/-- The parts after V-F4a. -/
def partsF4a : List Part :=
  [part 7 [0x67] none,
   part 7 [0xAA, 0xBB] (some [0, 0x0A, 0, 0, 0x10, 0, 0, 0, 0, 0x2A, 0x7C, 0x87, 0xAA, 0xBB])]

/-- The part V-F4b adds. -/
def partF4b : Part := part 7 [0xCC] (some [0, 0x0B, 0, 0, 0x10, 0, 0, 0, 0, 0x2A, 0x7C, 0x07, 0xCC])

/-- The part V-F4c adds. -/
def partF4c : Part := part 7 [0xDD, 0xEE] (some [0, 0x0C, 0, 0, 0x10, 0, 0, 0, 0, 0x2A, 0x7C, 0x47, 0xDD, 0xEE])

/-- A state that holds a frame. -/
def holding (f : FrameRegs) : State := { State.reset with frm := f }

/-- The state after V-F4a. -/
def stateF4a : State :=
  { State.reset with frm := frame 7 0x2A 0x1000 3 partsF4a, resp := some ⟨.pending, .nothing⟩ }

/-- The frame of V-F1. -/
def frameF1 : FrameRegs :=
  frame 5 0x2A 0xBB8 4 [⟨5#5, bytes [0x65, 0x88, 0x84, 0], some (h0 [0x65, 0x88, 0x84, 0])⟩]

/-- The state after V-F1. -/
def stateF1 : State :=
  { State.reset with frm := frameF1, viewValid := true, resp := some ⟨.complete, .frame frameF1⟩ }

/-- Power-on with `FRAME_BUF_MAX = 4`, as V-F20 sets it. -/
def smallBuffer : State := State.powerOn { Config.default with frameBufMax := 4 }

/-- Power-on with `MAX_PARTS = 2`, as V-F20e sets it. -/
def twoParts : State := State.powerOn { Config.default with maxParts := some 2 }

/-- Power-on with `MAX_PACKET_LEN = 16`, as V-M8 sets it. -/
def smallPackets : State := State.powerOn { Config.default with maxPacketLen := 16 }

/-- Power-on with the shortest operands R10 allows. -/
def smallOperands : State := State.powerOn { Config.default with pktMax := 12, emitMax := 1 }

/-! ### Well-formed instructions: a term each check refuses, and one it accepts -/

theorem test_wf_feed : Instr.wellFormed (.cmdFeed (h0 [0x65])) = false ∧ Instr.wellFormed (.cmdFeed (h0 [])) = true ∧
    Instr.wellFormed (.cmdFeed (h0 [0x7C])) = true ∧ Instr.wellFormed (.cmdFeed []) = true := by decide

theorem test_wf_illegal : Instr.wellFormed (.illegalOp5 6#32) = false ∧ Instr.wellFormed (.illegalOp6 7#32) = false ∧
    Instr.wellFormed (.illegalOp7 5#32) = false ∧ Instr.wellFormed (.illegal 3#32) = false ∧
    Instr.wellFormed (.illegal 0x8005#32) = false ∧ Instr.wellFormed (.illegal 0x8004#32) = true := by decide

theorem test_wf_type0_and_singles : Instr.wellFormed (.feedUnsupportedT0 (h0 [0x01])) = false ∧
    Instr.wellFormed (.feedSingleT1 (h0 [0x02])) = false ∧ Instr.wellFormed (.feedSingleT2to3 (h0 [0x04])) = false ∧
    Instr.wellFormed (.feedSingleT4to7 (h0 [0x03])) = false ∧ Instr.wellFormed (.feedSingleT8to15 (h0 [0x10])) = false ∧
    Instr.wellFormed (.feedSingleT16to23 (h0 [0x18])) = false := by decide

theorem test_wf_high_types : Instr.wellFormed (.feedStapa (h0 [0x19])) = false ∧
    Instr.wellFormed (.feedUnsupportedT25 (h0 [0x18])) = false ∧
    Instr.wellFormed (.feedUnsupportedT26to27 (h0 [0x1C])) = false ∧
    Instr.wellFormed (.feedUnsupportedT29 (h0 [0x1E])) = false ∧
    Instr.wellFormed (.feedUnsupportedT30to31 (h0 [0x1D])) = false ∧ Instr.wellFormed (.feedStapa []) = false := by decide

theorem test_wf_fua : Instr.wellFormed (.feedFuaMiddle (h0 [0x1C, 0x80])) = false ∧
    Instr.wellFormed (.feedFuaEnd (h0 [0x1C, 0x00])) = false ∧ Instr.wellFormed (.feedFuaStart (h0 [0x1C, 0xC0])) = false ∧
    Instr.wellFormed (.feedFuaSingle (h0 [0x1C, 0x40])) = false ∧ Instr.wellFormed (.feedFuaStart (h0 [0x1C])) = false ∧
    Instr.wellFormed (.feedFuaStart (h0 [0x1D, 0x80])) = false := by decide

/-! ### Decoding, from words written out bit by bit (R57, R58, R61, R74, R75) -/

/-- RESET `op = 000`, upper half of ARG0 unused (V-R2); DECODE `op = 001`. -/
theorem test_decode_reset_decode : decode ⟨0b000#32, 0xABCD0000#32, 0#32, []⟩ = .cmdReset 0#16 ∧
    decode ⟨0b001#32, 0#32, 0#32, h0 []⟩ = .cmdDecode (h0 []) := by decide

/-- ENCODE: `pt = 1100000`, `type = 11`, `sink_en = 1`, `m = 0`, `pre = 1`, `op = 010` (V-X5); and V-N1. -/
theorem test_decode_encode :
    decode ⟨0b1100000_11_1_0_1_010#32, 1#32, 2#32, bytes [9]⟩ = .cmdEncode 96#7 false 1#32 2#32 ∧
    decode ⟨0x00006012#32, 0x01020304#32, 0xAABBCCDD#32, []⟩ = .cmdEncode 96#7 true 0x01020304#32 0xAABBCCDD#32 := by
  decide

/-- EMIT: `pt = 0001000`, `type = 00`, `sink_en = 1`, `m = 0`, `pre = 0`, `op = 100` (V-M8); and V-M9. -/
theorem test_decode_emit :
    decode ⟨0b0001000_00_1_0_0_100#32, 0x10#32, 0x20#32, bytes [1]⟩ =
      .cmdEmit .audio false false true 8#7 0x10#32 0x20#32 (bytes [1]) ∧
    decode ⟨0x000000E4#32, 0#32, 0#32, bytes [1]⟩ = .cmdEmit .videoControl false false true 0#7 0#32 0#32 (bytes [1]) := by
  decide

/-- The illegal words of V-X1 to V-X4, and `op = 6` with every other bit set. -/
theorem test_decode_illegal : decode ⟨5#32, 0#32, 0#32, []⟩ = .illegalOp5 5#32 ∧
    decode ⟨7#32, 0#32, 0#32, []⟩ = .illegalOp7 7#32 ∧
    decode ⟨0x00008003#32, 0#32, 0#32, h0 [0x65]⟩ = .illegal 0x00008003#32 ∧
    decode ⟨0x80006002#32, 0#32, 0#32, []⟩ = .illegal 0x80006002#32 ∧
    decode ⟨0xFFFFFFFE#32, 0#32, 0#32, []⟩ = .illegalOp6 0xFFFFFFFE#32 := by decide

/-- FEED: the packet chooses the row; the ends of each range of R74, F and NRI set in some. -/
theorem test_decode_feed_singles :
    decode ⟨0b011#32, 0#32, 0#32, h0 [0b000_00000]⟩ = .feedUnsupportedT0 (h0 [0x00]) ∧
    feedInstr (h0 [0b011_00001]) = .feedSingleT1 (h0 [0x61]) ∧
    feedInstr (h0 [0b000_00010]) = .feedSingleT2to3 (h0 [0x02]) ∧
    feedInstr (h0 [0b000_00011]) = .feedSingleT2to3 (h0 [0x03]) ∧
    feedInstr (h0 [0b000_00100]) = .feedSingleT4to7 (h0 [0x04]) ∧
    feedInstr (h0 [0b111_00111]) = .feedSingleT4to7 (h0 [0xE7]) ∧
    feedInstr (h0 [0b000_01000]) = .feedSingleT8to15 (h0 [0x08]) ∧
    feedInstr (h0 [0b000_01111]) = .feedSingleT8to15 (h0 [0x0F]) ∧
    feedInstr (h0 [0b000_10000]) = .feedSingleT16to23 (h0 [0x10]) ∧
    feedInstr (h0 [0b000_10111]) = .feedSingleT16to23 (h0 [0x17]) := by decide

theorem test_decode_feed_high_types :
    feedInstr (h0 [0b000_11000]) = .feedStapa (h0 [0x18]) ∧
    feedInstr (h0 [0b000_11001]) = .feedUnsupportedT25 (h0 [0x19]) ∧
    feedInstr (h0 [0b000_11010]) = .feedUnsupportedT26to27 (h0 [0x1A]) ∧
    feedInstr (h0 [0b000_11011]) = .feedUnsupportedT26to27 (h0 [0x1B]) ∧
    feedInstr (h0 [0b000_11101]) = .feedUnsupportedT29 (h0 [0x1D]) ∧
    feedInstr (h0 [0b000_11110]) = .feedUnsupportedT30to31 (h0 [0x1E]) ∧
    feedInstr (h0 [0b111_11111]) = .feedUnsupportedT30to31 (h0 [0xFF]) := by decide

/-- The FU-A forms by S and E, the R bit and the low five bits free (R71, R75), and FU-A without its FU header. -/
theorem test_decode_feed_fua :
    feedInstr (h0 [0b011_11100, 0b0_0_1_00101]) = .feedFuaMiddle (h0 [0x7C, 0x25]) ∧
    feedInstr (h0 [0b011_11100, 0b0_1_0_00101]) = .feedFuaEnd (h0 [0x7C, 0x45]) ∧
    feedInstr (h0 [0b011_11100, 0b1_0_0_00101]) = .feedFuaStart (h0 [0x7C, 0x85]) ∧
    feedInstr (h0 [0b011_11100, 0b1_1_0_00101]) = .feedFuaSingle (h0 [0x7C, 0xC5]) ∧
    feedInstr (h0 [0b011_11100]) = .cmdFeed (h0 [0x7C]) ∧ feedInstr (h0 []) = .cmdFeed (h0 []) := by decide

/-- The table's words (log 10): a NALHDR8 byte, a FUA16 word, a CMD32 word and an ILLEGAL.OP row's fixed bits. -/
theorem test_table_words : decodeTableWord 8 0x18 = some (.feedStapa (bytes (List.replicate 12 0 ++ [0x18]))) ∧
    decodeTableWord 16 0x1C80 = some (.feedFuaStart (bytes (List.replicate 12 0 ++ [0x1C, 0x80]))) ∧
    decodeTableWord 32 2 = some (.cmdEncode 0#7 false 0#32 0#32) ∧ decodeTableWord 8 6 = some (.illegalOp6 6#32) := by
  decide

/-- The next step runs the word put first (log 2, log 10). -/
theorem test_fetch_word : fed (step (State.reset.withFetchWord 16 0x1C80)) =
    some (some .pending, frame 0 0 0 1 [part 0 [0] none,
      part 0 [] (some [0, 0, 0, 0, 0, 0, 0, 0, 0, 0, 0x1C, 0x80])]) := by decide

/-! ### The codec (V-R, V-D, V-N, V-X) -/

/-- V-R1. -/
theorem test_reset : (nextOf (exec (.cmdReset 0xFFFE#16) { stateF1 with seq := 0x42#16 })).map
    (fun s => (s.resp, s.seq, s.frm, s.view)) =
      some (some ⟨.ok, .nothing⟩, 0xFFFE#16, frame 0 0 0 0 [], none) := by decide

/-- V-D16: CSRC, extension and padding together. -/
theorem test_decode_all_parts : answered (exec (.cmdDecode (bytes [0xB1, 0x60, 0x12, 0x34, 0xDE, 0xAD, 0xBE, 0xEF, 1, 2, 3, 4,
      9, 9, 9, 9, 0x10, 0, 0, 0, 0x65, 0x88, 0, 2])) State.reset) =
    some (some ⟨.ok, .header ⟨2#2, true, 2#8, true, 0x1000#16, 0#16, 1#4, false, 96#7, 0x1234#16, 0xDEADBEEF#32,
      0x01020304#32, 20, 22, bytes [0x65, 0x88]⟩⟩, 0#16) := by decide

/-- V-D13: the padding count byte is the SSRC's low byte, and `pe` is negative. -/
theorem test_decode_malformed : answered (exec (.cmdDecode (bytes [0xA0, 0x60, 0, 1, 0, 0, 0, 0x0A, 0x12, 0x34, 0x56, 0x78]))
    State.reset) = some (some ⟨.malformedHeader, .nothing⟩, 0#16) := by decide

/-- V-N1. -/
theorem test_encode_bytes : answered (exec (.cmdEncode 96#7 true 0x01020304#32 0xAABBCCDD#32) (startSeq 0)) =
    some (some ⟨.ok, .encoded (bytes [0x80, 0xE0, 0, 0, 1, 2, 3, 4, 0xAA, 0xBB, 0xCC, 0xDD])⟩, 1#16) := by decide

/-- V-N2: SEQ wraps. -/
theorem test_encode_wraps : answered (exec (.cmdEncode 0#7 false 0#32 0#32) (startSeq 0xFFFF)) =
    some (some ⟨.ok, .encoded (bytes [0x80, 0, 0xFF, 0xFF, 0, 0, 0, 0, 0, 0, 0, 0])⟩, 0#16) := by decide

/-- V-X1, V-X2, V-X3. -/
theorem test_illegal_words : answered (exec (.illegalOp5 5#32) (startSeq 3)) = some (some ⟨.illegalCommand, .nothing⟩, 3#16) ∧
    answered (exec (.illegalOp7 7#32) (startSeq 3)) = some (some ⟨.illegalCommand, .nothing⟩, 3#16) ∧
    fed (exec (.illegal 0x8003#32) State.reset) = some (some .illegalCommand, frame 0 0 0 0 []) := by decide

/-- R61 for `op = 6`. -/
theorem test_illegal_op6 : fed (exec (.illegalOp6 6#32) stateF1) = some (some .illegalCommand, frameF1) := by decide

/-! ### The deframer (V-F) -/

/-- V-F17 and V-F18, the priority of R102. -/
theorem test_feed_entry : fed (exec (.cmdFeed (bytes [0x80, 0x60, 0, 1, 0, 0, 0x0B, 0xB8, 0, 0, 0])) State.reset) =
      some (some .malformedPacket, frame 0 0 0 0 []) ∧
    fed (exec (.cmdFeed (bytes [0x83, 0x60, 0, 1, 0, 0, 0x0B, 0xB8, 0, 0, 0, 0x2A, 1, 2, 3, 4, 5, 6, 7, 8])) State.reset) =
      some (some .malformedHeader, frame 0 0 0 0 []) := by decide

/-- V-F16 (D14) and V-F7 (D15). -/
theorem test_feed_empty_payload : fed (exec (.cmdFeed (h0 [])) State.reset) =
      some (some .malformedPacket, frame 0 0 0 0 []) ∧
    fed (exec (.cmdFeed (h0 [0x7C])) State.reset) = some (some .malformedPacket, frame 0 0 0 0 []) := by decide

WHAT IS NEEDED:
Reproduce the lines above, beginning at the line with "in some. -/" and stopping after the line with "decode ⟨0b011#32, 0#32, 0#32, h0", exactly as they are.

EXPECTED ANSWER:
/-- FEED: the packet chooses the row; the ends of each range of R74, F and NRI set in some. -/
theorem test_decode_feed_singles :
    decode ⟨0b011#32, 0#32, 0#32, h0 [0b000_00000]⟩ = .feedUnsupportedT0 (h0 [0x00]) ∧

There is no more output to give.